3. Panel gastrointestinal por reacción en cadena de polimerasa múltiple (PCR) usando BioFire Filmarray que incluye la detección de:

   Bacterias: Campylobacter (C. jejuni, C. coi, C. upsaliensis), Clostridiodes difficile (toxinas A/B), Plesiomonas shigelloides, Salmonella spp., Yersinia enterocolitica, Vibrio (V. parahaemolítico, V. vulnificus y V. cholerae), Escherichia coli O157: H7, E. coli enteroagregativa (EAEC), E. coli enteropatógena (EPEC), E. coli enterotoxigénica (ETEC), E. coli productora de toxina Shiga (STEC) stx1 / stx2, Shigella sp. E. coli enteroinvasiva (EIEC).

   Virus: Adenovirus F 40/41, Astrovirus, Norovirus GI/GII, Rotavirus A, Sapovirus (I, II, IV y V) Parásitos: Cryptosporidium sp., Cyclospora cayetanensis, Entamoeba histolytica y Giardia lamblia.

4. Detección de genes asociados con la resistencia a los medicamentos por PCR de punto final; incluidos genes que codifican betalactamasas de espectro extendido (TEM, CTX; SHV, CMY) y carbapenemasas (VIM, NDM, IMP, KPC, OXA-48).

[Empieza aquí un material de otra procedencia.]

-- ==== Sys2Proof/Machine/Operands.lean ====
section
/-!
DEFINITION. Operands: what a buffer id selects, and the legality check of a micro-op in the order of 30_encoding.md R108
(R95, R98, R104 to R107), and the check of a whole micro-program (44_pipeline_fsm.md R192).
-/

namespace Sys2Proof.Machine

/-! ### Buffers by name (R22) -/

/-- The cells of a real buffer. -/
def State.realBuf (s : State) : BufId → Buffer F32
  | .input => s.inp
  | .work => s.work
  | .re => s.re
  | .im => s.im
  | .acc => s.acc
  | .out => s.out
  | .hann => s.hann
  | .pcoef => s.pcoef
  | .noBuf | .fin | .fout | .reserved _ => []

/-- The cells of a complex buffer. -/
def State.cplxBuf (s : State) : BufId → Buffer C32
  | .fin => s.fin
  | .fout => s.fout
  | .noBuf | .input | .work | .re | .im | .acc | .out | .hann | .pcoef | .reserved _ => []

/-- Replacing the cells of a real buffer. -/
def State.setReal (s : State) (b : BufId) (c : Buffer F32) : State :=
  match b with
  | .input => { s with inp := c }
  | .work => { s with work := c }
  | .re => { s with re := c }
  | .im => { s with im := c }
  | .acc => { s with acc := c }
  | .out => { s with out := c }
  | .hann => { s with hann := c }
  | .pcoef => { s with pcoef := c }
  | .noBuf | .fin | .fout | .reserved _ => s

/-- Replacing the cells of a complex buffer. -/
def State.setCplx (s : State) (b : BufId) (c : Buffer C32) : State :=
  match b with
  | .fin => { s with fin := c }
  | .fout => { s with fout := c }
  | .noBuf | .input | .work | .re | .im | .acc | .out | .hann | .pcoef | .reserved _ => s

/-! ### The legality check (R108) -/

/-- What a row of R95 asks of an operand field. -/
inductive OperandClass where
  | real
  | realW
  | complex
  | exactly (b : BufId)
deriving DecidableEq, Repr

/-- Whether a buffer is of the class (R95, R105, R107). -/
def OperandClass.admits : OperandClass → BufId → Bool
  | .real, b => decide (1 ≤ b.toBits.toNat ∧ b.toBits.toNat ≤ 8)
  | .realW, b => decide (2 ≤ b.toBits.toNat ∧ b.toBits.toNat ≤ 6)
  | .complex, b => decide (b.toBits.toNat = 9 ∨ b.toBits.toNat = 10)
  | .exactly c, b => decide (b = c)

/-- Step 3 of R108: id 0 or a reserved id (R104). -/
def missingBuf (b : BufId) : Bool := decide (b.toBits.toNat = 0 ∨ 11 ≤ b.toBits.toNat)

/-- The used operand fields of each micro-op, with their classes (R95). -/
def operandFields : Instr → List (BufId × OperandClass)
  | .done | .construct | .transform | .destroy => []
  | .copy dst sa _ | .sqrt dst sa _ | .sqr dst sa _ | .logc dst sa _ | .winmul dst sa _ | .pnorm dst sa _ =>
    [(dst, .realW), (sa, .real)]
  | .add dst sa sb _ | .mul dst sa sb _ | .cmag dst sa sb _ => [(dst, .realW), (sa, .real), (sb, .real)]
  | .pack dst sa _ => [(dst, .complex), (sa, .real)]
  | .fft dst sa _ => [(dst, .exactly .fout), (sa, .exactly .fin)]
  | .real dst sa _ | .imag dst sa _ => [(dst, .realW), (sa, .complex)]

/-- The buffer a micro-op reads without naming it (R166, R170). -/
def impliedBufs : Instr → List BufId
  | .winmul .. => [.hann]
  | .pnorm .. => [.pcoef]
  | .done | .copy .. | .add .. | .mul .. | .sqrt .. | .sqr .. | .cmag .. | .logc .. | .pack .. | .fft .. | .real ..
  | .imag .. | .construct | .transform | .destroy => []

/-- Step 5 of R108: the lane count (R106; for `FFT`, R107). -/
def badLen (p : Params) (i : Instr) : Bool :=
  let bufs := (operandFields i).map (·.1) ++ impliedBufs i
  match i with
  | .done | .construct | .transform | .destroy => false
  | .fft _ _ len => decide (len ≠ p.n)
  | .copy _ _ len | .sqrt _ _ len | .sqr _ _ len | .winmul _ _ len | .pnorm _ _ len | .logc _ _ len
  | .pack _ _ len | .real _ _ len | .imag _ _ len | .add _ _ _ len | .mul _ _ _ len | .cmag _ _ _ len =>
    decide (len = 0) || bufs.any fun b => decide (p.bufLen b < len)

/-- Steps 3 to 5 of R108, the first failing step giving the fault; `none` is step 6, the micro-op is legal. -/
def legalityFault (p : Params) (i : Instr) : Option ErrCode :=
  if (operandFields i).any fun u => missingBuf u.1 then some .illegalMicroOp
  else if (operandFields i).any fun u => !u.2.admits u.1 then some .operandFault
  else if badLen p i then some .operandFault
  else none

/-- The whole check of R108 on a fetched word: one legal micro-op, or one of the two faults (R103). -/
def checkWord (p : Params) (w : Word) : Except ErrCode Instr :=
  match decodeMicroOp w with
  | .error _ => .error .illegalMicroOp
  | .ok i =>
    match legalityFault p i with
    | some e => .error e
    | none => .ok i

/-- A word that passes the check of R108. -/
def legalWord (p : Params) (w : Word) : Bool :=
  match checkWord p w with
  | .error _ => false
  | .ok _ => true

/-- The check of a whole micro-program (R192): every word legal by R108, and the last word `DONE`. It is a check one may
make; the machine does not make it, and a program that fails it runs until its first fault. -/
def checkProgram (p : Params) : Bool :=
  p.urom.all (legalWord p) && decide (p.urom.getLast? = some (encode .done))

end Sys2Proof.Machine
end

Una vez superadas todas las etapas de evaluación sólo se seleccionan como donantes los sujetos negativos a todas las pruebas y en los que no hay evidencia de infección. Los escrutinios y exámenes de laboratorio se consideran válidos durante las siguientes 4 semanas, por lo que si se requiere nueva donación de heces, se realizará nuevamente el proceso.

Preparación de la muestra microbiota fecal Todas las muestras se mezclarán con glicerol al 10% y se congelarán a -70°C en un periodo no superior a 60 minutos desde su recogida. Se mezclarán y luego se suspenderán en solución salina al 0,9%. La mezcla final se filtrará para eliminar partículas mayores de 330 micras, añadiendo finalmente glicerol como crioprotector. Esta mezcla se lleva al proceso de encapsulación utilizando cápsulas estériles para liberación enteral, en dos tamaños. La primera cápsula se llena con una mezcla de heces y se sella con su contraparte, y luego la cápsula sellada se encapsula en una segunda cápsula. El producto final se almacena congelado hasta 60 minutos antes de su uso. La administración sólo será oral.